Records to process START
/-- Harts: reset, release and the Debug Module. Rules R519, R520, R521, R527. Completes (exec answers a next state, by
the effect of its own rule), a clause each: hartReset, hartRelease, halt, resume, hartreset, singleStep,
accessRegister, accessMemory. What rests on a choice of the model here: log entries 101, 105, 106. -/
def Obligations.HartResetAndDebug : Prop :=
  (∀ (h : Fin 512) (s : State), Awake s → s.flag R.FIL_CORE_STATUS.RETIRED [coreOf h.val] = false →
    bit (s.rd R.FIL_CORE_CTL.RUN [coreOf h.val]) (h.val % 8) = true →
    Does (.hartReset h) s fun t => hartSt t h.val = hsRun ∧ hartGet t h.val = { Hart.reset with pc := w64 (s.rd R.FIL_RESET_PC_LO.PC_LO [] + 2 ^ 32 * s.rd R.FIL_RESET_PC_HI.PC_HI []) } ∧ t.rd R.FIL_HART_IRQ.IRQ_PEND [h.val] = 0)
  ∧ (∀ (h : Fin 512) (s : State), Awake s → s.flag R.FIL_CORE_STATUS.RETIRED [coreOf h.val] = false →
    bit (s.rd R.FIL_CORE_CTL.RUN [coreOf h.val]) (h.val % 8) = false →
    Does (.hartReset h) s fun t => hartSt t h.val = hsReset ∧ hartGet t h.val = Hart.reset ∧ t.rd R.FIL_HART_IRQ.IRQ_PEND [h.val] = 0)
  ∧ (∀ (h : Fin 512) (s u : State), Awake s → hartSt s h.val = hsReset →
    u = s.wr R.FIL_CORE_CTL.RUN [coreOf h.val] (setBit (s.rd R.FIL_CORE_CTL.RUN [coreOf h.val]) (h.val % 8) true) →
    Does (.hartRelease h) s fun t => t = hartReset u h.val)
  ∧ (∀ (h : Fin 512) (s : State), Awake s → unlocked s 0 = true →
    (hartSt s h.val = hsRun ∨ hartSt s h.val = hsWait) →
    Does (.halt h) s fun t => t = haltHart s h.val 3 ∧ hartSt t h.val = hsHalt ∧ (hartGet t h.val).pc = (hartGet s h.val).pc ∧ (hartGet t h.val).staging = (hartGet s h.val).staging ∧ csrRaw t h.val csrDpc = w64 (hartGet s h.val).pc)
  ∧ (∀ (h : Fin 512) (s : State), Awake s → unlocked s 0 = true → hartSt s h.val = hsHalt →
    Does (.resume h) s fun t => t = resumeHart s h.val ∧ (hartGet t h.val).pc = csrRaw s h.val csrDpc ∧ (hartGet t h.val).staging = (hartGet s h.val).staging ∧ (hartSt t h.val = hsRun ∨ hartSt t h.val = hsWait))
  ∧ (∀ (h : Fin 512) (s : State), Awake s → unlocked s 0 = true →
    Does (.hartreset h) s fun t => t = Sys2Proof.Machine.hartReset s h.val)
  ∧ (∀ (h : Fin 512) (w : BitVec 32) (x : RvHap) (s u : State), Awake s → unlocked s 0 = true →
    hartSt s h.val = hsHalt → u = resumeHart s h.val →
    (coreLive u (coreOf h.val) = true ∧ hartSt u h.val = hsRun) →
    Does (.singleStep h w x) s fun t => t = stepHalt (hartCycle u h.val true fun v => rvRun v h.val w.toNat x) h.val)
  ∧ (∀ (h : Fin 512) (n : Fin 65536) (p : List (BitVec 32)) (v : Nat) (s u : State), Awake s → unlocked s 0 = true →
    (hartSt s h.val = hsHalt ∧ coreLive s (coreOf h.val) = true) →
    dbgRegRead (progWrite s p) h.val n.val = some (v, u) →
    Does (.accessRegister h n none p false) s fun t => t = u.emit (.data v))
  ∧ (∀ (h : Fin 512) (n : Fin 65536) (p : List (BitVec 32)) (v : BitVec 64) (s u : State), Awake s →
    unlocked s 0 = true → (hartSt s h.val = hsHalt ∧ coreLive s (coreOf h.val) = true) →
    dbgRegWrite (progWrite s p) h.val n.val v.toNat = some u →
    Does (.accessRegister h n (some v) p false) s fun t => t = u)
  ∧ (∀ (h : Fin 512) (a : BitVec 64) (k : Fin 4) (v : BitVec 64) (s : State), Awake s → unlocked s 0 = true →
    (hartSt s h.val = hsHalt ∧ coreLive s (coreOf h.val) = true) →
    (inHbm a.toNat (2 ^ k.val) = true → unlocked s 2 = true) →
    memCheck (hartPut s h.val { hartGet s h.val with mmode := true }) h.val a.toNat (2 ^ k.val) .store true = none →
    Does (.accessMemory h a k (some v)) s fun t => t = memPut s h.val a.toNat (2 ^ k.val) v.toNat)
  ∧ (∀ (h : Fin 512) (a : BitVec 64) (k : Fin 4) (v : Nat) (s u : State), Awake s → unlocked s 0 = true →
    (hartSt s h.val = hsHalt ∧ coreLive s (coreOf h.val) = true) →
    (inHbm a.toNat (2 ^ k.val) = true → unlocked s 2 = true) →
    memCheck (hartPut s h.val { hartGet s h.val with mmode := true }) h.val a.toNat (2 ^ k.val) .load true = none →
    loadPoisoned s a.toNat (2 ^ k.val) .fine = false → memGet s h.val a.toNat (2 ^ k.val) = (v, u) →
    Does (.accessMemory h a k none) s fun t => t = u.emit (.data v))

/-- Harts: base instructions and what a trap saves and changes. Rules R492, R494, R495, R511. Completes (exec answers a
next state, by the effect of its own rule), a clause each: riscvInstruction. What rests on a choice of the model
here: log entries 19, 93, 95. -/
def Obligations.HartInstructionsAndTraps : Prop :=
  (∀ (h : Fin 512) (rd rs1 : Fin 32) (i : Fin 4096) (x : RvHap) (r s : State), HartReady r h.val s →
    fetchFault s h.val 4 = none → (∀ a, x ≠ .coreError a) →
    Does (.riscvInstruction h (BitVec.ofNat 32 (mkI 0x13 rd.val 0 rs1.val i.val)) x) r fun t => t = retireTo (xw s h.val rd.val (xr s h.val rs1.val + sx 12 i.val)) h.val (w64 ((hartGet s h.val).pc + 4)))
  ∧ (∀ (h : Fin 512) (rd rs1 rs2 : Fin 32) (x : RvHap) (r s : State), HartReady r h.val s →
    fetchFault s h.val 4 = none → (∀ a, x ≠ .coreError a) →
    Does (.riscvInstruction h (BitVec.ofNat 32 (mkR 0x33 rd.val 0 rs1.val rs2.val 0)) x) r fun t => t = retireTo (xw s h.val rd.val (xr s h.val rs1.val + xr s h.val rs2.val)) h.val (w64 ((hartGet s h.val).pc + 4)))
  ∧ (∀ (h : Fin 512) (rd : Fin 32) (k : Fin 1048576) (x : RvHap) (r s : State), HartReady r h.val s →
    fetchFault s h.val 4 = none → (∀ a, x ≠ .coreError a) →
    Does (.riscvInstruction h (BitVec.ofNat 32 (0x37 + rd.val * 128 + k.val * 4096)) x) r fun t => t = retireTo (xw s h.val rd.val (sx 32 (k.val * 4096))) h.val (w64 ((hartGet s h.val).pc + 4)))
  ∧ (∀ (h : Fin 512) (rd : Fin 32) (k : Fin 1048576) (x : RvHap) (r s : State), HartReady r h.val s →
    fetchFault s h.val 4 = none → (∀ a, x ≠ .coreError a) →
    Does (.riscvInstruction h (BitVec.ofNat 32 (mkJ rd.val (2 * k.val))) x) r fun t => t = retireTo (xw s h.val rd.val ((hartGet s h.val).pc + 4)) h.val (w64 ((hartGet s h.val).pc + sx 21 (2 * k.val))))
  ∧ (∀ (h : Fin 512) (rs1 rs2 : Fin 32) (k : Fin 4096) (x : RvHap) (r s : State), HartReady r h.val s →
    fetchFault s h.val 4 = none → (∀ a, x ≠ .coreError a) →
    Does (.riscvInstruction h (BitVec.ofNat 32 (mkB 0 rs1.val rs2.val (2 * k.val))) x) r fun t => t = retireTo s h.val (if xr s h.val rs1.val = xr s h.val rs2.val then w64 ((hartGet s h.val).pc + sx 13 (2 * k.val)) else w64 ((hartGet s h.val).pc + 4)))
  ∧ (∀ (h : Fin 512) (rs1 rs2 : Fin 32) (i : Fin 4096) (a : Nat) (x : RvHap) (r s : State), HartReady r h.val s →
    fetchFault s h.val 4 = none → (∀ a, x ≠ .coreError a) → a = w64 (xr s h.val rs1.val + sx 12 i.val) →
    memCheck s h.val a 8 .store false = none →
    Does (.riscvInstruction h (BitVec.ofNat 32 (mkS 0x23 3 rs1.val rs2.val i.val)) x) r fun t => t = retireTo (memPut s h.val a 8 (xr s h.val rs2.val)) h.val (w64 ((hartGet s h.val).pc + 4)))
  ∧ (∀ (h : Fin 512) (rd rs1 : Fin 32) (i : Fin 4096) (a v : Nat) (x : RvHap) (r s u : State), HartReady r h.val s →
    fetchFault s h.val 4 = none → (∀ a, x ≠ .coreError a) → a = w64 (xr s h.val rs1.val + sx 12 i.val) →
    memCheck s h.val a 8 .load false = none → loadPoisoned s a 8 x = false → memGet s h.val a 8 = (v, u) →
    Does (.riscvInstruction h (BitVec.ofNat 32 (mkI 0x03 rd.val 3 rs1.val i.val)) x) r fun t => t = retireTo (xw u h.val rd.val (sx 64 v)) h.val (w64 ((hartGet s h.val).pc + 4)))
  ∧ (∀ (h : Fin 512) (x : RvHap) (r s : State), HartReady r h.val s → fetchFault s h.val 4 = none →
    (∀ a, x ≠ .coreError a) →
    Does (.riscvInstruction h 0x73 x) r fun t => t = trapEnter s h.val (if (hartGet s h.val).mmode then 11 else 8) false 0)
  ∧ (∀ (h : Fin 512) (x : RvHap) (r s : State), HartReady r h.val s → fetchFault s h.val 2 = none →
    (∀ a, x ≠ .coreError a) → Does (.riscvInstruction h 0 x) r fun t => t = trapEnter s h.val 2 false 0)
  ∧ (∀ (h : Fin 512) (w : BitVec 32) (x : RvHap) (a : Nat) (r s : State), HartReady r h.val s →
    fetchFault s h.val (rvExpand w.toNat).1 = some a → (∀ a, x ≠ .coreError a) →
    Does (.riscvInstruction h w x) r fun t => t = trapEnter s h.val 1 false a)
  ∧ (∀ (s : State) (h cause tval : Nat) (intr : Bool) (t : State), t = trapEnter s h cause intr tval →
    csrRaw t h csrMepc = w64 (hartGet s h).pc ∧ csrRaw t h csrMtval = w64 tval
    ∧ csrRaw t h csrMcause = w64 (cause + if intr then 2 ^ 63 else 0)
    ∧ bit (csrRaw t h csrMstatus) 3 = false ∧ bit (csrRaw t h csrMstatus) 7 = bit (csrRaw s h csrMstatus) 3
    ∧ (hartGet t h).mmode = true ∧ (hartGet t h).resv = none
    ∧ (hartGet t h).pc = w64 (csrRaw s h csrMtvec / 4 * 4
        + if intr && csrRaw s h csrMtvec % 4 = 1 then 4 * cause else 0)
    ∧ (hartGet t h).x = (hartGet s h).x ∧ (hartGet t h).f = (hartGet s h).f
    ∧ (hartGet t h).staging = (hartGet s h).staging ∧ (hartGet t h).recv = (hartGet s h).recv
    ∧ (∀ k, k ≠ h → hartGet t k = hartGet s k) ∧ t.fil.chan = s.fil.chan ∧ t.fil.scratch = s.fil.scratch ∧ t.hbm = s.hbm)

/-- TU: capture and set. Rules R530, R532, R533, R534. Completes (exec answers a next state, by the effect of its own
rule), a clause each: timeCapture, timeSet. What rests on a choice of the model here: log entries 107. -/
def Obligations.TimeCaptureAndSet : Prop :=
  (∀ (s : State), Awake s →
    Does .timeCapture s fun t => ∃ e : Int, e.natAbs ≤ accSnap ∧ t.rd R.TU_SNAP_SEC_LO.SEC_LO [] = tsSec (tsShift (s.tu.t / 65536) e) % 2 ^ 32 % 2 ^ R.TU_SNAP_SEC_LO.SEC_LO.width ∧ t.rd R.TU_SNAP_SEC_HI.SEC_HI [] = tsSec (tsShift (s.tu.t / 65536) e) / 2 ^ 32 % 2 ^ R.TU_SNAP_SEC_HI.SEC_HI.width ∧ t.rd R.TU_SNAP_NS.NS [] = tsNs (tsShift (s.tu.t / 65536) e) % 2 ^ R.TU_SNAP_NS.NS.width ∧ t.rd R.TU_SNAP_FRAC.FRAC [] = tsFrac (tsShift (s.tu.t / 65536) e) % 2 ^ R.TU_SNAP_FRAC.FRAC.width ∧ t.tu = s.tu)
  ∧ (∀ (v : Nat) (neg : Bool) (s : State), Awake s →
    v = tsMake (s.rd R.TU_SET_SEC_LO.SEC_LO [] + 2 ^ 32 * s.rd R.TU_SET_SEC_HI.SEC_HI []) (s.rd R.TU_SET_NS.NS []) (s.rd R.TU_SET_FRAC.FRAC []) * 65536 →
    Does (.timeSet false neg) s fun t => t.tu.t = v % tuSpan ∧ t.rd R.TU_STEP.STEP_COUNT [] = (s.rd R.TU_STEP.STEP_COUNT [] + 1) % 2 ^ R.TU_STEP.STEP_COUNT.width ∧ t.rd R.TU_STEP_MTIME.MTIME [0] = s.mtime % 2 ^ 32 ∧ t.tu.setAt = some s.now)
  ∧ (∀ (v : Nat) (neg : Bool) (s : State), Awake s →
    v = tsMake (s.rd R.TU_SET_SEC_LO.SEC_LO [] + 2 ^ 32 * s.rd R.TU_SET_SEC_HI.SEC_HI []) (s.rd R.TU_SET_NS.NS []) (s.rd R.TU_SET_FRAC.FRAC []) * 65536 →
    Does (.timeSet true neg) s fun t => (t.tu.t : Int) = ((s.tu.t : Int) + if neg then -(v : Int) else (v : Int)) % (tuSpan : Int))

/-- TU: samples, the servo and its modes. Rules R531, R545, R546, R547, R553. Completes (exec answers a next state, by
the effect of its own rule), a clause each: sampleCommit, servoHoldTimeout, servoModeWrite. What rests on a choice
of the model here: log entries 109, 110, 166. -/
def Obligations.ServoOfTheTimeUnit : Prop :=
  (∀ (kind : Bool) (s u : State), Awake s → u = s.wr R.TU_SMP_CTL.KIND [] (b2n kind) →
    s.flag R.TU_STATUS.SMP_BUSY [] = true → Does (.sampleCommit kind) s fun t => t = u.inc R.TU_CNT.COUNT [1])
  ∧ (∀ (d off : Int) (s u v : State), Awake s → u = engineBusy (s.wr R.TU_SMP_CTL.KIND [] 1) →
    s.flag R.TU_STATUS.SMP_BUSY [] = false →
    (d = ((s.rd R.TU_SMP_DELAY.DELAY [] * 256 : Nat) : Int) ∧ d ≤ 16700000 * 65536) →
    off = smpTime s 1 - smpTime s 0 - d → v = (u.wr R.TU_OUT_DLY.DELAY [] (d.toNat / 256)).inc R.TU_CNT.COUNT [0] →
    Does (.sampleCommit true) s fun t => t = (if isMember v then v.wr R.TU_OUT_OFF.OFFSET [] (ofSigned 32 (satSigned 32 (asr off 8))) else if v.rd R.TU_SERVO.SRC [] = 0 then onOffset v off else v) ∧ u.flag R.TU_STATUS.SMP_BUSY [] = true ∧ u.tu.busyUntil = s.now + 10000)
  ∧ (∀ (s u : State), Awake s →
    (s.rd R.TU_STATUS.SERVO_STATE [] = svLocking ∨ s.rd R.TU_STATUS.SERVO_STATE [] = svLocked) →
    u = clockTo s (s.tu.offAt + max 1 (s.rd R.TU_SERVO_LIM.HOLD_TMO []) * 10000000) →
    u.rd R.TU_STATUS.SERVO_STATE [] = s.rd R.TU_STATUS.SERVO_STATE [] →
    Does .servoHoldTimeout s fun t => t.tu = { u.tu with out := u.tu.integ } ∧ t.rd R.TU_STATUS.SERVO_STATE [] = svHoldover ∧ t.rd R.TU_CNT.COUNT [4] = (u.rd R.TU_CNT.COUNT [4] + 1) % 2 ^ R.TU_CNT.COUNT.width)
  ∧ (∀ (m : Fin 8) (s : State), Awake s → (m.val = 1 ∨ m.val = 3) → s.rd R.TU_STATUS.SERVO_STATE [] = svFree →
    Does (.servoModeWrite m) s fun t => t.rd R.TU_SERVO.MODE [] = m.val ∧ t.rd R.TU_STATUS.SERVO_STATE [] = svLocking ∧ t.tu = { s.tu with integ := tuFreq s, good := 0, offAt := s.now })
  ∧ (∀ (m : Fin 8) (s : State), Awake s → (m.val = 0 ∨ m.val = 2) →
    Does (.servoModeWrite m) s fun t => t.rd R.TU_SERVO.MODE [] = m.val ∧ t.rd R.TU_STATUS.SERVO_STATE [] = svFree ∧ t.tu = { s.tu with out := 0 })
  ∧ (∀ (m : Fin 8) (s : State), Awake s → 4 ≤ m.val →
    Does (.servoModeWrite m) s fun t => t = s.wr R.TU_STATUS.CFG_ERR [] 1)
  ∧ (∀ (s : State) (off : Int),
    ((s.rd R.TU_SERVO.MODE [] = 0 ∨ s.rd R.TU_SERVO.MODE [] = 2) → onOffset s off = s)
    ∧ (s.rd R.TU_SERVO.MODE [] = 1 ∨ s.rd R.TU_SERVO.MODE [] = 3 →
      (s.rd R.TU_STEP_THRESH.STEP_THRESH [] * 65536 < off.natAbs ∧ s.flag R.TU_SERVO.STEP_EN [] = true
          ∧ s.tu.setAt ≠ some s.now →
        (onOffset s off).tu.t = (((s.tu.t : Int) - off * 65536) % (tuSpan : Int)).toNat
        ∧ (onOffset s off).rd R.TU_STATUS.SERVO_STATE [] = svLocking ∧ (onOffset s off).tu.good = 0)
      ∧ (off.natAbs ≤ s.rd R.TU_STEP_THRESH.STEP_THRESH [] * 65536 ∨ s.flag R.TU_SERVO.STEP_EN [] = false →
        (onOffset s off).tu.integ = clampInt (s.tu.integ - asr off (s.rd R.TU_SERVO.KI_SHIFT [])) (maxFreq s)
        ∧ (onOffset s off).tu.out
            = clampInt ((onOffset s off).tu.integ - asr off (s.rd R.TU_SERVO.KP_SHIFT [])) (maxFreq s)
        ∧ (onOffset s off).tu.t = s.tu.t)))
Records to process END
■ **What to do**
Where does the word "sampleCommit" appear in the material above? Copy every line that holds it.

■ **Your solution**
the effect of its own rule), a clause each: sampleCommit, servoHoldTimeout, servoModeWrite. What rests on a choice
    s.flag R.TU_STATUS.SMP_BUSY [] = true → Does (.sampleCommit kind) s fun t => t = u.inc R.TU_CNT.COUNT [1])
    Does (.sampleCommit true) s fun t => t = (if isMember v then v.wr R.TU_OUT_OFF.OFFSET [] (ofSigned 32 (satSigned 32 (asr off 8))) else if v.rd R.TU_SERVO.SRC [] = 0 then onOffset v off else v) ∧ u.flag R.TU_STATUS.SMP_BUSY [] = true ∧ u.tu.busyUntil = s.now + 10000)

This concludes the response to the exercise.